Жизнь жалует на разных языках,
жалеет, жалит ли…
В любое время года.
сильнее слова безглагольный страх –
нишкни, природа!
***
Дане и Гоше
В замшевых шортах баварских мальчишки
галдят по-немецки, хохочут,
старший – задиристый кочет,
а младший – потише.
Бегут два подпаска и гонят по склону
всех яловых, стельных и дойных,
как Зорьку, Бурёнку и Доню…
Альпийские горы к ним благосклонны.
Кому ж отдуваться своими боками?
Не бросив на землю взгляда,
тучнеет летучее стадо
справными кучевыми
парными молочными облаками,
чтоб я по-русски, словами своими
большие дожди сочиняла,
и время – тугое тягучее вымя –
слёзы коровьи роняло.
Пейзаж с мешками
Мешки целлофановые –
сорт рукодельных цветов
или дешёвые из секонд-хэнда наряды –
на грузных деревьях,
на гибких фигурах кустов
трепещут телами – почти дриады.
Воздушные замки из себя состроив,
где фиговым листиком не прикрыться,
приют для продувных героев,
мешки вдруг прикинутся:
мы – птицы, птицы…
Синий – синицей,
розовый – снегирём,
а чёрный мешок – чёрный лебедь Одиллия –
исполнит батман и надуется пузырём,
трудовые порвав сухожилия.
Полощутся на небесных путях –
белый, голубой, красный.
Пейзаж с мешками
одним – пустяк,
другим – отметка жизни несообразной.
СЕЗОН ТРАМОНТАНЫ*
Четыре безответных письма
и одно встречное
ПИСЬМО РЕВНИВОЕ
Божественный Сальвадор!
Пуболь разве дом?
Он – мешок,
он – век мой каменный.
Что – коррида?
Коридор сильней,
чем восторг и шок,
чем ты, мой пламенный!
Ответь мне,
с каких это пор
наша постель – ракушка пустая,
жемчужница бесплодная до самого дна?
Дня не пройдет, стонов пиранья стая
терзает: одна… одна…
Разбирала почту, этюды, наброски.
Кто эта девочка в синей матроске,
у синего, как море, окна?
Не я? Не в России ли это?
Я вне себя и вне сюжета,
глаза – как сухие оливы.
И я, твоя Оливетта, взвыла:
Каталонское Ваше Высочество
пожалуйте в полдень ровно
(тебя не тошнит еще от одиночества?),
форма одежды – игрушечная корона
с придворного в золоте клена,
ободранного до бела.
Не дождусь.
Gala.
ПИСЬМО ВОПРОСИТЕЛЬНОЕ
…мидия черная, тощая тень оливы,
лишь бы фланировать, лишь бы по пляжу слоняться,
в бухтах-барахтах, вдоль расписанья отлива,
в пене прилива, и лет чтоб обоим надцать?

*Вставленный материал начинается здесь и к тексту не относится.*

-- ==== Sys2Proof/Laws/KeptImage.lean ====
section
/-! SUPPORT. What the operations of Machine/Image.lean keep (`Kept`). -/

set_option linter.unusedSimpArgs false

namespace Sys2Proof.Machine

theorem State.withImage_kept {a s : State} (h : Kept a s) (im : Image) :
    Kept a (State.withImage s im) := by
  unfold State.withImage
  repeat' first
    | with_reducible assumption
    | (simp only [Kept.mk_iff]; with_reducible refine KeptF.of ?_ (Nat.le_refl _))

end Sys2Proof.Machine
end

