-- ==== Sys2Proof/Laws/SameFlags.lean ====
section
/-! SUPPORT. What the operations of Machine/Flags.lean leave alone (`Same`). -/

set_option linter.unusedSimpArgs false

namespace Sys2Proof.Machine

theorem State.msixSend_same {m : Component → Bool} {a s : State} (h : Same m a s) (d : Delivery)
    (n_hub : m .hub = false) :
    Same m a (State.msixSend s d) := by
  unfold State.msixSend
  repeat' first
    | (with_reducible first | assumption | refine Same.ite ?_ ?_)
    | (lift_lets; intro kx; refine Same.step (m := m) (a := a) (x := kx) ?_ fun hkx => ?_)
    | (lift_lets; intro kx)
    | (simp only [Same.mk_iff]; apply SameF.of; all_goals first
        | with_reducible exact Off.refl | exact Off.no (by assumption) | skip)
    | (simp only [kx, Same.mk_iff]; apply SameF.of; all_goals first
        | with_reducible exact Off.refl | exact Off.no (by assumption) | skip)
    | (with_reducible first
        | refine Same.foldl ?_ fun kb ky hkb => ?_ | refine Same.foldl_snd ?_ fun kb ky hkb => ?_
        | refine Same.foldl_fst ?_ fun kb ky hkb => ?_)
    | split
    | (with_reducible first
        | refine Same.of_snd (by assumption) ?_ | refine Same.of_fst (by assumption) ?_
        | refine Same.of_third (by assumption) ?_)
    | dsimp only
    | unfold kx

theorem State.deliver_same {m : Component → Bool} {a s : State} (h : Same m a s) (n : Nat) (n_hub : m .hub = false) :
    Same m a (State.deliver s n) := by
  unfold State.deliver
  repeat' first
    | (with_reducible first | assumption | refine Same.ite ?_ ?_)
    | (lift_lets; intro kx; refine Same.step (m := m) (a := a) (x := kx) ?_ fun hkx => ?_)
    | (lift_lets; intro kx)
    | (simp only [Same.mk_iff]; apply SameF.of; all_goals first
        | with_reducible exact Off.refl | exact Off.no (by assumption) | skip)
    | with_reducible apply State.msixSend_same
    | (simp only [kx, Same.mk_iff]; apply SameF.of; all_goals first
        | with_reducible exact Off.refl | exact Off.no (by assumption) | skip)
    | (with_reducible first
        | refine Same.foldl ?_ fun kb ky hkb => ?_ | refine Same.foldl_snd ?_ fun kb ky hkb => ?_
        | refine Same.foldl_fst ?_ fun kb ky hkb => ?_)
    | split
    | (with_reducible first
        | refine Same.of_snd (by assumption) ?_ | refine Same.of_fst (by assumption) ?_
        | refine Same.of_third (by assumption) ?_)
    | dsimp only
    | unfold kx

theorem State.raiseIrq_same {m : Component → Bool} {a s : State} (h : Same m a s) (n : Nat)
    (n_regs : m .regs = false) (n_hub : m .hub = false) :
    Same m a (State.raiseIrq s n) := by
  unfold State.raiseIrq
  repeat' (with_reducible first | assumption | refine Same.ite ?_ ?_ | apply State.setFld_same | apply State.deliver_same)

theorem State.setFldIrq_same {m : Component → Bool} {a s : State} (h : Same m a s) (src : Nat) (f : Fld) (v : Nat)
    (n_regs : m .regs = false) (n_hub : m .hub = false) :
    Same m a (State.setFldIrq s src f v) := by
  unfold State.setFldIrq
  repeat' first
    | (with_reducible first
        | assumption | refine Same.ite ?_ ?_ | apply State.setFld_same | apply State.raiseIrq_same)

theorem State.setTime_same {m : Component → Bool} {a s : State} (h : Same m a s) (t : TimeState)
    (n_time : m .time = false) :
    Same m a (State.setTime s t) := by
  unfold State.setTime
  repeat' first
    | with_reducible assumption
    | (simp only [Same.mk_iff]; apply SameF.of; all_goals first
        | with_reducible exact Off.refl | exact Off.no (by assumption) | skip)

theorem State.setServo_same {m : Component → Bool} {a s : State} (h : Same m a s) (st : Nat)
    (n_regs : m .regs = false) (n_hub : m .hub = false) (n_time : m .time = false) :
    Same m a (State.setServo s st) := by
  unfold State.setServo
  repeat' first
    | (with_reducible first
        | assumption | refine Same.ite ?_ ?_ | apply State.bump_same | apply State.setFldIrq_same
        | apply State.setTime_same)

theorem State.holdOver_same {m : Component → Bool} {a s : State} (h : Same m a s) (n_regs : m .regs = false)
    (n_hub : m .hub = false) (n_time : m .time = false) :
    Same m a (State.holdOver s) := by
  unfold State.holdOver
  repeat' first
    | (with_reducible first
        | assumption | refine Same.ite ?_ ?_ | apply State.setTime_same | apply State.setServo_same)

theorem State.failSource_same {m : Component → Bool} {a s : State} (h : Same m a s) (n_regs : m .regs = false)
    (n_hub : m .hub = false) (n_time : m .time = false) :
    Same m a (State.failSource s) := by
  unfold State.failSource
  repeat' first
    | (with_reducible first
        | assumption | refine Same.ite ?_ ?_ | apply State.setFld_same | apply State.holdOver_same)

theorem State.setLoadState_same {m : Component → Bool} {a s : State} (h : Same m a s) (v : Nat)
    (n_regs : m .regs = false) (n_hub : m .hub = false) :
    Same m a (State.setLoadState s v) := by
  unfold State.setLoadState
  repeat' (with_reducible first | assumption | refine Same.ite ?_ ?_ | apply State.setFldIrq_same)

theorem State.setLoadCode_same {m : Component → Bool} {a s : State} (h : Same m a s) (code : Nat) (sec : Nat)
    (detail : Nat) (n_regs : m .regs = false) (n_hub : m .hub = false) :
    Same m a (State.setLoadCode s code sec detail) := by
  unfold State.setLoadCode
  repeat' first
    | (with_reducible first
        | assumption | refine Same.ite ?_ ?_ | apply State.setFld_same | apply State.setFldIrq_same)

theorem State.setBusy_same {m : Component → Bool} {a s : State} (h : Same m a s) (b : Bool)
    (n_regs : m .regs = false) :
    Same m a (State.setBusy s b) := by
  unfold State.setBusy
  repeat' (with_reducible first | assumption | refine Same.ite ?_ ?_ | apply State.setFld_same)

theorem State.setRecovery_same {m : Component → Bool} {a s : State} (h : Same m a s) (f : Fld) (v : Nat)
    (n_regs : m .regs = false) (n_hub : m .hub = false) :
    Same m a (State.setRecovery s f v) := by
  unfold State.setRecovery
  repeat' (with_reducible first | assumption | refine Same.ite ?_ ?_ | apply State.setFldIrq_same)

theorem State.stackTemp_same {m : Component → Bool} {a s : State} (h : Same m a s) (k : Nat) (temp : Nat)
    (n_regs : m .regs = false) :
    Same m a (State.stackTemp s k temp) := by
  unfold State.stackTemp
  repeat' (with_reducible first | assumption | refine Same.ite ?_ ?_ | apply State.setFld_same)

theorem State.pushRecord_same {m : Component → Bool} {a s : State} (h : Same m a s) (r : ErrRecord)
    (n_regs : m .regs = false) (n_chk : m .chk = false) :
    Same m a (State.pushRecord s r) := by
  unfold State.pushRecord
  repeat' first
    | with_reducible assumption
    | (simp only [Same.mk_iff]; apply SameF.of; all_goals first
        | with_reducible exact Off.refl | exact Off.no (by assumption) | skip)
    | with_reducible apply State.bump_same

theorem State.sendRecord_same {m : Component → Bool} {a s : State} (h : Same m a s) (r : ErrRecord)
    (n_regs : m .regs = false) (n_chk : m .chk = false) :
    Same m a (State.sendRecord s r) := by
  unfold State.sendRecord
  repeat' first
    | (with_reducible first | assumption | refine Same.ite ?_ ?_)
    | (simp only [Same.mk_iff]; apply SameF.of; all_goals first
        | with_reducible exact Off.refl | exact Off.no (by assumption) | skip)
    | with_reducible apply State.pushRecord_same

theorem State.emit_same {m : Component → Bool} {a s : State} (h : Same m a s) (sev : Nat) (kind : Nat) (at_ : Site)
    (op : Nat) (synd : Nat) (n_regs : m .regs = false) (n_chk : m .chk = false) :
    Same m a (State.emit s sev kind at_ op synd) := by
  unfold State.emit
  repeat' first
    | (with_reducible first | assumption | refine Same.ite ?_ ?_)
    | (simp only [Same.mk_iff]; apply SameF.of; all_goals first
        | with_reducible exact Off.refl | exact Off.no (by assumption) | skip)
    | (with_reducible first | apply State.bump_same | apply State.sendRecord_same)
    | split

theorem State.protectedRecord_same {m : Component → Bool} {a s : State} (h : Same m a s) (aa : Nat) (op : Nat)
    (n_regs : m .regs = false) (n_chk : m .chk = false) :
    Same m a (State.protectedRecord s aa op) := by
  unfold State.protectedRecord
  repeat' (with_reducible first | assumption | refine Same.ite ?_ ?_ | apply State.emit_same)

theorem State.guardedWrite_same {m : Component → Bool} {a s : State} (h : Same m a s) (aa : Nat) (bs : List Byte)
    (op : Nat) (n_regs : m .regs = false) (n_mem : m .mem = false) (n_chk : m .chk = false) (n_mm : m .mm = false) :
    Same m a (State.guardedWrite s aa bs op) := by
  unfold State.guardedWrite
  repeat' first
    | (with_reducible first | assumption | refine Same.ite ?_ ?_)
    | (lift_lets; intro kx; refine Same.step (m := m) (a := a) (x := kx) ?_ fun hkx => ?_)
    | (lift_lets; intro kx)
    | (simp only [Same.mk_iff]; apply SameF.of; all_goals first
        | with_reducible exact Off.refl | exact Off.no (by assumption) | skip)
    | (with_reducible first | apply State.write_same | apply State.protectedRecord_same)
    | (simp only [kx, Same.mk_iff]; apply SameF.of; all_goals first
        | with_reducible exact Off.refl | exact Off.no (by assumption) | skip)
    | (with_reducible first
        | refine Same.foldl ?_ fun kb ky hkb => ?_ | refine Same.foldl_snd ?_ fun kb ky hkb => ?_
        | refine Same.foldl_fst ?_ fun kb ky hkb => ?_)
    | split
    | (with_reducible first
        | refine Same.of_snd (by assumption) ?_ | refine Same.of_fst (by assumption) ?_
        | refine Same.of_third (by assumption) ?_)
    | dsimp only
    | unfold kx

theorem State.guardedFree_same {m : Component → Bool} {a s : State} (h : Same m a s) (aa : Nat) (n : Nat) (op : Nat)
    (n_fresh : m .fresh = false) (n_regs : m .regs = false) (n_mem : m .mem = false) (n_chk : m .chk = false)
    (n_mm : m .mm = false) :
    Same m a (State.guardedFree s aa n op) := by
  unfold State.guardedFree
  repeat' first
    | (with_reducible first | assumption | refine Same.ite ?_ ?_)
    | (lift_lets; intro kx; refine Same.step (m := m) (a := a) (x := kx) ?_ fun hkx => ?_)
    | (lift_lets; intro kx)
    | (simp only [Same.mk_iff]; apply SameF.of; all_goals first
        | with_reducible exact Off.refl | exact Off.no (by assumption) | skip)
    | (with_reducible first | apply State.free_same | apply State.guardedWrite_same)
    | (simp only [kx, Same.mk_iff]; apply SameF.of; all_goals first
        | with_reducible exact Off.refl | exact Off.no (by assumption) | skip)
    | (with_reducible first
        | refine Same.foldl ?_ fun kb ky hkb => ?_ | refine Same.foldl_snd ?_ fun kb ky hkb => ?_
        | refine Same.foldl_fst ?_ fun kb ky hkb => ?_)
    | split
    | (with_reducible first
        | refine Same.of_snd (by assumption) ?_ | refine Same.of_fst (by assumption) ?_
        | refine Same.of_third (by assumption) ?_)
    | dsimp only
    | unfold kx

theorem State.copyRecord_same {m : Component → Bool} {a s : State} (h : Same m a s) (r : ErrRecord)
    (n_regs : m .regs = false) (n_mem : m .mem = false) (n_chk : m .chk = false) (n_mm : m .mm = false)
    (n_hub : m .hub = false) :
    Same m a (State.copyRecord s r) := by
  unfold State.copyRecord
  repeat' first
    | (with_reducible first
        | assumption | refine Same.ite ?_ ?_ | apply State.setFld_same | apply State.bump_same
        | apply State.raiseIrq_same | apply State.guardedWrite_same)

theorem State.logRecord_same {m : Component → Bool} {a s : State} (h : Same m a s) (r : ErrRecord)
    (n_regs : m .regs = false) (n_flt : m .flt = false) :
    Same m a (State.logRecord s r) := by
  unfold State.logRecord
  repeat' first
    | (with_reducible first | assumption | refine Same.ite ?_ ?_)
    | (simp only [Same.mk_iff]; apply SameF.of; all_goals first
        | with_reducible exact Off.refl | exact Off.no (by assumption) | skip)
    | with_reducible apply State.setFld_same

theorem State.releaseHeld_same {m : Component → Bool} {a s : State} (h : Same m a s) (n : Nat)
    (n_regs : m .regs = false) (n_chk : m .chk = false) : Same m a (s.releaseHeld n) := by
  induction n generalizing s with
  | zero => exact h
  | succ n ih =>
    unfold State.releaseHeld
    split
    · split
      · exact h
      · refine ih (State.pushRecord_same ?_ _ n_regs n_chk)
        simp only [Same.mk_iff]; apply SameF.of; all_goals first | exact Off.refl | exact Off.no n_chk | exact h
    · exact h

theorem State.stewardTake_same {m : Component → Bool} {a s : State} (h : Same m a s) (n_regs : m .regs = false)
    (n_mem : m .mem = false) (n_flt : m .flt = false) (n_chk : m .chk = false) (n_mm : m .mm = false)
    (n_hub : m .hub = false) :
    Same m a (State.stewardTake s) := by
  unfold State.stewardTake
  repeat' first
    | with_reducible assumption
    | (simp only [Same.mk_iff]; apply SameF.of; all_goals first
        | with_reducible exact Off.refl | exact Off.no (by assumption) | skip)
    | (with_reducible first | apply State.copyRecord_same | apply State.logRecord_same | apply State.releaseHeld_same)
    | split

end Sys2Proof.Machine
end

Ругаться по-русски? Дразнить вздорным запахом плоти,
яблочной грудью, бронзовками чтоб соски –
сиена и сепия –
с легкой твоей руки
взмывали и остро зудели в полете?
Пишешь пустую грудь ради формы… А сердце?
Дыбом – усы сарацина, вопросы – бровью:
кто из нас –
кофе с привкусом перца! –
кто из нас один на один с любовью?
Кто выдувал в стекле мои губы и шею?
Тиражируя запахи, издавал дорогие духи?
Мировой ширпотреб! Я и плакать уже не умею,
хотя в детстве писала стихи.
Заживо склеп сочиненный, пуст мой Пуболь!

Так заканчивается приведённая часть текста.